> TASK DETAILS:
Look through the data below for the line with "have ih := get_putLine w ln d mask i n", and transcribe it exactly together with each line after it up to and including the line with "if_false, ih, bound]". Give nothing else.

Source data
———
/-- The tags of a line stand behind the line. -/
theorem tagAddr_above {s : State} {ln ta : Nat} (h : s.tagAddr ln = some ta) (hln : ln * 128 < 2 ^ 63) : ln * 128 + 128 ≤ ta := by
  unfold State.tagAddr at h
  dsimp only at h
  split at h
  · exact nomatch h
  next hr =>
    obtain ⟨region, here⟩ : paRegion (ln * 128) = 0 ∧ s.isLocal (ln * 128) = true := by simpa using hr
    obtain ⟨j, hj, rfl⟩ := Option.map_eq_some_iff.1 h
    have inside := List.find?_some hj
    have dev : paDev (ln * 128) = s.fe.devSelf.toNat := by simpa [State.isLocal] using here
    simp only [Bool.and_eq_true, decide_eq_true_iff, bitsOf_eq_div_mod] at inside
    rw [paRegion, bitsOf_eq_div_mod] at region
    rw [paDev, bitsOf_eq_div_mod] at dev
    rw [mkPa, ← dev, paDie, bitsOf_eq_div_mod, bitsOf_eq_div_mod]
    rw [paDie, bitsOf_eq_div_mod] at inside
    generalize j.rb[ln * 128 / 2 ^ 42 % 2 ^ 2]?.getD 0 = rb at inside ⊢
    generalize j.rn[ln * 128 / 2 ^ 42 % 2 ^ 2]?.getD 0 = rn at inside ⊢
    omega

/-! ## Bytes of memory -/

/-- A byte of a line, or of the block that its tags lie in. -/
def lineByte (s : State) (ln a : Nat) : Prop := a / 128 = ln ∨ ∃ ta, s.tagAddr ln = some ta ∧ ta / 16 = a / 16

theorem lineByte_congr {s t : State} (fe : t.fe = s.fe) {ln a : Nat} : lineByte t ln a ↔ lineByte s ln a := by
  rw [lineByte, lineByte, tagAddr_congr fe]

/-- `m` is a memory in its one form that differs from `l` where `p` holds at most. -/
def SparesBut (p : Nat → Prop) (l m : List Host.Cell) : Prop := Memory.wf m = true ∧ ∀ a, ¬p a → Memory.get m a = Memory.get l a

section
variable {p q : Nat → Prop} {l m n : List Host.Cell}

theorem SparesBut.refl (w : Memory.wf l = true) : SparesBut p l l := ⟨w, fun _ _ => rfl⟩

theorem SparesBut.trans (h : SparesBut p l m) (k : SparesBut p m n) : SparesBut p l n :=
  ⟨k.1, fun a ha => (k.2 a ha).trans (h.2 a ha)⟩

theorem SparesBut.mono (h : SparesBut p l m) (pq : ∀ a, p a → q a) : SparesBut q l m := ⟨h.1, fun a ha => h.2 a fun x => ha (pq a x)⟩

theorem set_spares (w : Memory.wf l = true) {a : Nat} (b : Byte) (ha : p a) : SparesBut p l (Memory.set l a b) :=
  ⟨wf_set w a b, fun x hx => by rw [get_set w, if_neg]; rintro rfl; exact hx ha⟩

theorem write_spares (w : Memory.wf l = true) {a : Nat} (bs : List Byte) (ha : ∀ i < bs.length, p (a + i)) :
    SparesBut p l (Memory.write l a bs) := by
  refine ⟨wf_write bs a w, fun x hx => get_write_outside bs a x w ?_⟩
  by_contra h
  refine hx ?_
  rw [show x = a + (x - a) by omega]
  exact ha _ (by omega)

theorem foldl_spares {α : Type} {f : List Host.Cell → α → List Host.Cell} {xs : List α}
    (hf : ∀ x ∈ xs, ∀ b, Memory.wf b = true → SparesBut p b (f b x)) (w : Memory.wf l = true) : SparesBut p l (xs.foldl f l) := by
  induction xs generalizing l with
  | nil => exact SparesBut.refl w
  | cons x xs ih =>
    have h := hf x List.mem_cons_self l w
    exact h.trans (ih (fun y hy => hf y (List.mem_cons_of_mem _ hy)) h.1)

end

/-- The masked bytes of a line, the first `n` of them, are written. -/
def putLine (b : List Host.Cell) (ln : Nat) (d : Line) (mask : BitVec 128) (n : Nat) : List Host.Cell :=
  (List.range n).foldl (fun b i => if mask.getLsbD i then Memory.set b (ln * 128 + i) (BitVec.ofNat 8 (getElt d 8 i)) else b) b

theorem putLine_succ (b : List Host.Cell) (ln : Nat) (d : Line) (mask : BitVec 128) (n : Nat) : putLine b ln d mask (n + 1) =
    if mask.getLsbD n then Memory.set (putLine b ln d mask n) (ln * 128 + n) (BitVec.ofNat 8 (getElt d 8 n)) else putLine b ln d mask n := by
  rw [putLine, List.range_succ, List.foldl_append]
  rfl

theorem wf_putLine {b : List Host.Cell} (w : Memory.wf b = true) (ln : Nat) (d : Line) (mask : BitVec 128) (n : Nat) :
    Memory.wf (putLine b ln d mask n) = true :=
  foldl_keeps (fun b => Memory.wf b = true) _ (fun b i hw => by split; exacts [wf_set hw _ _, hw]) _ _ w

theorem get_putLine {b : List Host.Cell} (w : Memory.wf b = true) (ln : Nat) (d : Line) (mask : BitVec 128) (i : Nat) :
    ∀ n, Memory.get (putLine b ln d mask n) (ln * 128 + i) =
      if i < n ∧ mask.getLsbD i = true then BitVec.ofNat 8 (getElt d 8 i) else Memory.get b (ln * 128 + i)
  | 0 => by simp [putLine]
  | n + 1 => by
    have ih := get_putLine w ln d mask i n
    rw [putLine_succ]
    by_cases e : i = n
    · subst e
      split
      next hm => rw [get_set (wf_putLine w _ _ _ _), if_pos rfl, if_pos ⟨Nat.lt_succ_self _, hm⟩]
      next hm => rw [ih, if_neg (fun x => Nat.lt_irrefl _ x.1), if_neg (fun x => hm x.2)]
    · have bound : i < n + 1 ↔ i < n := by omega
      split
      · simp only [get_set (wf_putLine w _ _ _ _), show ¬(ln * 128 + i = ln * 128 + n) by omega, if_false, ih, bound]
      · simp only [ih, bound]

theorem putLine_spares {b : List Host.Cell} (w : Memory.wf b = true) (ln : Nat) (d : Line) (mask : BitVec 128) {p : Nat → Prop}
    (hp : ∀ i < 128, mask.getLsbD i = true → p (ln * 128 + i)) : SparesBut p b (putLine b ln d mask 128) := by
  refine foldl_spares (fun i hi b hb => ?_) w
  split
  next hm => exact set_spares hb _ (hp i (List.mem_range.1 hi) hm)
  · exact SparesBut.refl hb

/-! ## The bytes that a write at its home leaves -/

/-- The value that a line has after a write at its home, its poison aside. -/
def putValue (s : State) (ln : Nat) (v : LineVal) (mask : BitVec 128) (words : BitVec 16) : LineVal :=
  ({ s.homeLine ln with psn := s.ownMarks ln }).merge v mask words

theorem putWords_bytes_eq (s : State) (ln : Nat) (v : LineVal) (mask : BitVec 128) (words : BitVec 16) :
    (s.putWords ln v mask words).mm.bytes = match s.tagAddr ln with
      | none => putLine s.mm.bytes ln (putValue s ln v mask words).data mask 128
      | some a => if words = 0 then putLine s.mm.bytes ln (putValue s ln v mask words).data mask 128
          else Memory.write (putLine s.mm.bytes ln (putValue s ln v mask words).data mask 128) a
            (bytesOfNat 2 (putValue s ln v mask words).tags.toNat) := rfl

theorem length_bytesOfNat (k n : Nat) : (bytesOfNat k n).length = k := by
  induction k generalizing n with
  | zero => rfl
  | succ k ih => rw [bytesOfNat, List.length_cons, ih]

theorem natOfBytes_bytesOfNat (k n : Nat) : natOfBytes (bytesOfNat k n) = n % 2 ^ (8 * k) := by
  induction k generalizing n with
  | zero => simp [bytesOfNat, natOfBytes, Nat.mod_one]
  | succ k ih =>
    rw [bytesOfNat, natOfBytes, ih, BitVec.toNat_ofNat, Nat.mul_succ, Nat.add_comm (8 * k), Nat.pow_add, Nat.mod_mul]

/-- Bytes read are those of a number where they agree with it one by one. -/
theorem read_eq_bytesOfNat {l : List Host.Cell} {a k n : Nat}
    (h : ∀ i < k, Memory.get l (a + i) = BitVec.ofNat 8 (n / 2 ^ (8 * i))) : Memory.read l a k = bytesOfNat k n := by
  induction k generalizing a n with
  | zero => rfl
  | succ k ih =>
    rw [Memory.read, bytesOfNat, ih (n := n / 256)]
    · have first := h 0 (Nat.succ_pos _)
      rw [Nat.add_zero, Nat.mul_zero, Nat.pow_zero, Nat.div_one] at first
      rw [first]
    · intro i hi
      rw [Nat.add_assoc, Nat.add_comm 1, h (i + 1) (by omega), Nat.div_div_eq_div_mul, Nat.mul_succ, Nat.pow_add, Nat.mul_comm]

section
variable {s : State} {ln : Nat} {v : LineVal} {mask : BitVec 128} {words : BitVec 16} (w : Memory.wf s.mm.bytes = true)
include w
———
> EXERCISE SOLUTION:
    have ih := get_putLine w ln d mask i n
    rw [putLine_succ]
    by_cases e : i = n
    · subst e
      split
      next hm => rw [get_set (wf_putLine w _ _ _ _), if_pos rfl, if_pos ⟨Nat.lt_succ_self _, hm⟩]
      next hm => rw [ih, if_neg (fun x => Nat.lt_irrefl _ x.1), if_neg (fun x => hm x.2)]
    · have bound : i < n + 1 ↔ i < n := by omega
      split
      · simp only [get_set (wf_putLine w _ _ _ _), show ¬(ln * 128 + i = ln * 128 + n) by omega, if_false, ih, bound]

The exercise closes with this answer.